Task objective — Would you transcribe all of the data exactly, down to the last character?

Saved entries
-- ==== Sys2Proof/Certificates/Slice0/Obligations.lean ====
section
/-! DEFINITION. The statements for the provers, in the order of OBLIGATIONS.json. A next state is written as the whole
state, so each equation says the result, the frame and that the instruction completes. The fields `ret`, `agenda`, `turn`,
`turnsTaken`, `resets` and the host's records are the model's own (logs 1, 5, 7, 8); where a clause leaves such a field open
it says so. -/

section

open Sys2Proof Sys2Proof.Machine

/-! ## Encoding -/

/-- The decoder gives back every well-formed instruction that has an item, with every operand. -/
def Obligations.DecodeInvertsEncode : Prop :=
  ∀ (i : Instr) (it : Item), WellFormed i = true → encode i = some it → decode it = .ok i

/-- Every item the decoder reads is the item of the instruction it gives, which is well formed; and it refuses exactly
the items with a bit beyond their width (the refusal is log 15's). -/
def Obligations.DecodeIsExact : Prop :=
  ∀ it : Item,
    (∀ i, decode it = .ok i → encode i = some it ∧ WellFormed i = true) ∧
    (∀ b, decode it = .error b ↔ b = .tooWide it.format ∧ 2 ^ formatWidth it.format ≤ it.bits.toNat)

/-- Words written out from the spec's encodings decode to what they stand for. -/
def Obligations.DecodesSpecWords : Prop :=
  decode ⟨.cmd68, 0x00000003400000000#72⟩ = .ok (.encStart 13 0) ∧
  decode ⟨.cmd68, 0x40000003400000006#72⟩ = .ok (.decStart 13 6) ∧
  decode ⟨.cmd68, 0x80000000000000000#72⟩ = .ok (.cmdReserved10 0 0) ∧
  decode ⟨.cmd68, 0xC0000000000000000#72⟩ = .ok (.cmdReserved11 0 0) ∧
  decode ⟨.nibble4, 0b0111#72⟩ = .ok (.nibTerm 0b111) ∧
  decode ⟨.nibble4, 0b1001#72⟩ = .ok (.nibCont 0b001) ∧
  decode ⟨.byte8, 0x92#72⟩ = .ok (.streamByte 0x9 0x2) ∧
  decode ⟨.pixel16, 0xFFFF#72⟩ = .ok (.pixel 65535)

/-! ## One step -/

/-- When the next move is an item that decodes to i, the step is exec of i in the state without that move (log 1). -/
def Obligations.StepRunsDecodedItem : Prop :=
  ∀ (s : State) (it : Item) (rest : List Move) (i : Instr),
    s.agenda = .item it :: rest → decode it = .ok i → step s = exec i { s with agenda := rest }

/-- When the next move is an engine's turn, the step is the engine step of its state, and nothing in IDLE, DONE and
ERROR (with E_INDEX above E_COUNT, which no run reaches, nothing: log 25). With no move named, the turns come in rows of
one engine whose lengths are not known, and, from any such state, each engine's turn comes after some steps (log 1). -/
def Obligations.StepTakesEngineTurns : Prop :=
  ∀ (s : State) (rest : List Move),
    (s.agenda = .enc :: rest →
      step s =
        match s.enc.state with
        | .idle => .next { s with agenda := rest }
        | .accept =>
          if s.enc.index < s.enc.count then exec .encAcceptPixel { s with agenda := rest }
          else if s.enc.index = s.enc.count then exec .encAcceptEnd { s with agenda := rest }
          else .next { s with agenda := rest }
        | .emitRun => exec .encEmitRun { s with agenda := rest }
        | .emitCode => exec .encEmitCode { s with agenda := rest }
        | .emitTail => exec .encEmitTail { s with agenda := rest }
        | .flush => exec .encFlush { s with agenda := rest }
        | .done => .next { s with agenda := rest }) ∧
    (s.agenda = .dec :: rest →
      step s =
        match s.dec.state with
        | .idle => .next { s with agenda := rest }
        | .runGroup => exec .decRunGroup { s with agenda := rest }
        | .emitZeros => exec .decEmitZeros { s with agenda := rest }
        | .codeGroup => exec .decCodeGroup { s with agenda := rest }
        | .emitValue => exec .decEmitValue { s with agenda := rest }
        | .drain => exec .decDrain { s with agenda := rest }
        | .done => .next { s with agenda := rest }
        | .error => .next { s with agenda := rest }) ∧
    (s.agenda = [] → s.turnsTaken < turnsOf s.turn →
      step s = step { s with agenda := [turnOf s.turn], turnsTaken := s.turnsTaken + 1 }) ∧
    (s.agenda = [] → ¬s.turnsTaken < turnsOf s.turn →
      step s = step { s with agenda := [turnOf (s.turn + 1)], turn := s.turn + 1, turnsTaken := 1 }) ∧
    (s.agenda = [] → ∀ m : Move, m = .enc ∨ m = .dec →
      ∃ k t, runSteps k s = .next t ∧ t.agenda = [] ∧ (nextMove t).1 = m)

/-- Every instruction answers a next state in every state, leaving the order of the steps to come as it is; and a step
stops only at an item that does not exist (log 15). -/
def Obligations.OnlyAnOverwideItemStops : Prop :=
  (∀ (i : Instr) (s : State), ∃ t,
    exec i s = .next t ∧ t.agenda = s.agenda ∧ t.turn = s.turn ∧ t.turnsTaken = s.turnsTaken ∧
      t.resets = s.resets + if i = .reset then 1 else 0) ∧
  (∀ s : State,
    (∀ r, step s ≠ .refused r) ∧
    (∀ f, step s = .fault f ↔
      ∃ it rest, s.agenda = .item it :: rest ∧ 2 ^ formatWidth it.format ≤ it.bits.toNat ∧
        f = .noSuchItem (.tooWide it.format)))

/-! ## Commands -/

/-- ENC_START (R301): BUSY in the five running states, changing CMD_ERR alone; in IDLE and DONE it sets every register
of ENC, and CMD_ERR to OK. A job of 0 pixels goes ACCEPT, FLUSH, DONE. The host's records of ENC are left open. -/
def Obligations.EncStartBeginsAJob : Prop :=
  (∀ (count : Count) (len : Length) (s : State),
    (s.enc.state = .accept ∨ s.enc.state = .emitRun ∨ s.enc.state = .emitCode ∨ s.enc.state = .emitTail ∨
        s.enc.state = .flush →
      exec (.encStart count len) s = .next { s with cmdErr := .busy }) ∧
    (s.enc.state = .idle ∨ s.enc.state = .done →
      ∃ sent got,
        exec (.encStart count len) s =
          .next { s with
            enc :=
              { state := .accept, count := count, index := 0, bytes := 0, run := 0, pix := 0, prev := 0, vSrc := 0,
                vK := 0, vJ := 0, pPend := false, pHi := 0, ob := 0, obValid := false }
            cmdErr := .ok
            host := { s.host with encSent := sent, encGot := got } })) ∧
  (∀ (len : Length) (s : State), s.enc.state = .idle ∨ s.enc.state = .done →
    ∃ t u v,
      exec (.encStart 0 len) s = .next t ∧
      encNext t.enc = some .encAcceptEnd ∧ exec .encAcceptEnd t = .next u ∧ u.enc.state = .flush ∧
      encNext u.enc = some .encFlush ∧ exec .encFlush u = .next v ∧ v.enc.state = .done ∧ encNext v.enc = none ∧
      v.enc.obValid = false ∧ v.enc.bytes = 0 ∧ v.host.encOffer = s.host.encOffer) ∧
  encode (.encStart 13 0) = some ⟨.cmd68, 0x00000003400000000#72⟩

Result of the task —
-- ==== Sys2Proof/Certificates/Slice0/Obligations.lean ====
section
/-! DEFINITION. The statements for the provers, in the order of OBLIGATIONS.json. A next state is written as the whole
state, so each equation says the result, the frame and that the instruction completes. The fields `ret`, `agenda`, `turn`,
`turnsTaken`, `resets` and the host's records are the model's own (logs 1, 5, 7, 8); where a clause leaves such a field open
it says so. -/

section

open Sys2Proof Sys2Proof.Machine

/-! ## Encoding -/

/-- The decoder gives back every well-formed instruction that has an item, with every operand. -/
def Obligations.DecodeInvertsEncode : Prop :=
  ∀ (i : Instr) (it : Item), WellFormed i = true → encode i = some it → decode it = .ok i

/-- Every item the decoder reads is the item of the instruction it gives, which is well formed; and it refuses exactly
the items with a bit beyond their width (the refusal is log 15's). -/
def Obligations.DecodeIsExact : Prop :=
  ∀ it : Item,
    (∀ i, decode it = .ok i → encode i = some it ∧ WellFormed i = true) ∧
    (∀ b, decode it = .error b ↔ b = .tooWide it.format ∧ 2 ^ formatWidth it.format ≤ it.bits.toNat)

/-- Words written out from the spec's encodings decode to what they stand for. -/
def Obligations.DecodesSpecWords : Prop :=
  decode ⟨.cmd68, 0x00000003400000000#72⟩ = .ok (.encStart 13 0) ∧
  decode ⟨.cmd68, 0x40000003400000006#72⟩ = .ok (.decStart 13 6) ∧
  decode ⟨.cmd68, 0x80000000000000000#72⟩ = .ok (.cmdReserved10 0 0) ∧
  decode ⟨.cmd68, 0xC0000000000000000#72⟩ = .ok (.cmdReserved11 0 0) ∧
  decode ⟨.nibble4, 0b0111#72⟩ = .ok (.nibTerm 0b111) ∧
  decode ⟨.nibble4, 0b1001#72⟩ = .ok (.nibCont 0b001) ∧
  decode ⟨.byte8, 0x92#72⟩ = .ok (.streamByte 0x9 0x2) ∧
  decode ⟨.pixel16, 0xFFFF#72⟩ = .ok (.pixel 65535)

/-! ## One step -/

/-- When the next move is an item that decodes to i, the step is exec of i in the state without that move (log 1). -/
def Obligations.StepRunsDecodedItem : Prop :=
  ∀ (s : State) (it : Item) (rest : List Move) (i : Instr),
    s.agenda = .item it :: rest → decode it = .ok i → step s = exec i { s with agenda := rest }

/-- When the next move is an engine's turn, the step is the engine step of its state, and nothing in IDLE, DONE and
ERROR (with E_INDEX above E_COUNT, which no run reaches, nothing: log 25). With no move named, the turns come in rows of
one engine whose lengths are not known, and, from any such state, each engine's turn comes after some steps (log 1). -/
def Obligations.StepTakesEngineTurns : Prop :=
  ∀ (s : State) (rest : List Move),
    (s.agenda = .enc :: rest →
      step s =
        match s.enc.state with
        | .idle => .next { s with agenda := rest }
        | .accept =>
          if s.enc.index < s.enc.count then exec .encAcceptPixel { s with agenda := rest }
          else if s.enc.index = s.enc.count then exec .encAcceptEnd { s with agenda := rest }
          else .next { s with agenda := rest }
        | .emitRun => exec .encEmitRun { s with agenda := rest }
        | .emitCode => exec .encEmitCode { s with agenda := rest }
        | .emitTail => exec .encEmitTail { s with agenda := rest }
        | .flush => exec .encFlush { s with agenda := rest }
        | .done => .next { s with agenda := rest }) ∧
    (s.agenda = .dec :: rest →
      step s =
        match s.dec.state with
        | .idle => .next { s with agenda := rest }
        | .runGroup => exec .decRunGroup { s with agenda := rest }
        | .emitZeros => exec .decEmitZeros { s with agenda := rest }
        | .codeGroup => exec .decCodeGroup { s with agenda := rest }
        | .emitValue => exec .decEmitValue { s with agenda := rest }
        | .drain => exec .decDrain { s with agenda := rest }
        | .done => .next { s with agenda := rest }
        | .error => .next { s with agenda := rest }) ∧
    (s.agenda = [] → s.turnsTaken < turnsOf s.turn →
      step s = step { s with agenda := [turnOf s.turn], turnsTaken := s.turnsTaken + 1 }) ∧
    (s.agenda = [] → ¬s.turnsTaken < turnsOf s.turn →
      step s = step { s with agenda := [turnOf (s.turn + 1)], turn := s.turn + 1, turnsTaken := 1 }) ∧
    (s.agenda = [] → ∀ m : Move, m = .enc ∨ m = .dec →
      ∃ k t, runSteps k s = .next t ∧ t.agenda = [] ∧ (nextMove t).1 = m)

/-- Every instruction answers a next state in every state, leaving the order of the steps to come as it is; and a step
stops only at an item that does not exist (log 15). -/
def Obligations.OnlyAnOverwideItemStops : Prop :=
  (∀ (i : Instr) (s : State), ∃ t,
    exec i s = .next t ∧ t.agenda = s.agenda ∧ t.turn = s.turn ∧ t.turnsTaken = s.turnsTaken ∧
      t.resets = s.resets + if i = .reset then 1 else 0) ∧
  (∀ s : State,
    (∀ r, step s ≠ .refused r) ∧
    (∀ f, step s = .fault f ↔
      ∃ it rest, s.agenda = .item it :: rest ∧ 2 ^ formatWidth it.format ≤ it.bits.toNat ∧
        f = .noSuchItem (.tooWide it.format)))

/-! ## Commands -/

/-- ENC_START (R301): BUSY in the five running states, changing CMD_ERR alone; in IDLE and DONE it sets every register
of ENC, and CMD_ERR to OK. A job of 0 pixels goes ACCEPT, FLUSH, DONE. The host's records of ENC are left open. -/
def Obligations.EncStartBeginsAJob : Prop :=
  (∀ (count : Count) (len : Length) (s : State),
    (s.enc.state = .accept ∨ s.enc.state = .emitRun ∨ s.enc.state = .emitCode ∨ s.enc.state = .emitTail ∨
        s.enc.state = .flush →
      exec (.encStart count len) s = .next { s with cmdErr := .busy }) ∧
    (s.enc.state = .idle ∨ s.enc.state = .done →
      ∃ sent got,
        exec (.encStart count len) s =
          .next { s with
            enc :=
              { state := .accept, count := count, index := 0, bytes := 0, run := 0, pix := 0, prev := 0, vSrc := 0,
                vK := 0, vJ := 0, pPend := false, pHi := 0, ob := 0, obValid := false }
            cmdErr := .ok
            host := { s.host with encSent := sent, encGot := got } })) ∧
  (∀ (len : Length) (s : State), s.enc.state = .idle ∨ s.enc.state = .done →
    ∃ t u v,
      exec (.encStart 0 len) s = .next t ∧
      encNext t.enc = some .encAcceptEnd ∧ exec .encAcceptEnd t = .next u ∧ u.enc.state = .flush ∧
      encNext u.enc = some .encFlush ∧ exec .encFlush u = .next v ∧ v.enc.state = .done ∧ encNext v.enc = none ∧
      v.enc.obValid = false ∧ v.enc.bytes = 0 ∧ v.host.encOffer = s.host.encOffer) ∧
  encode (.encStart 13 0) = some ⟨.cmd68, 0x00000003400000000#72⟩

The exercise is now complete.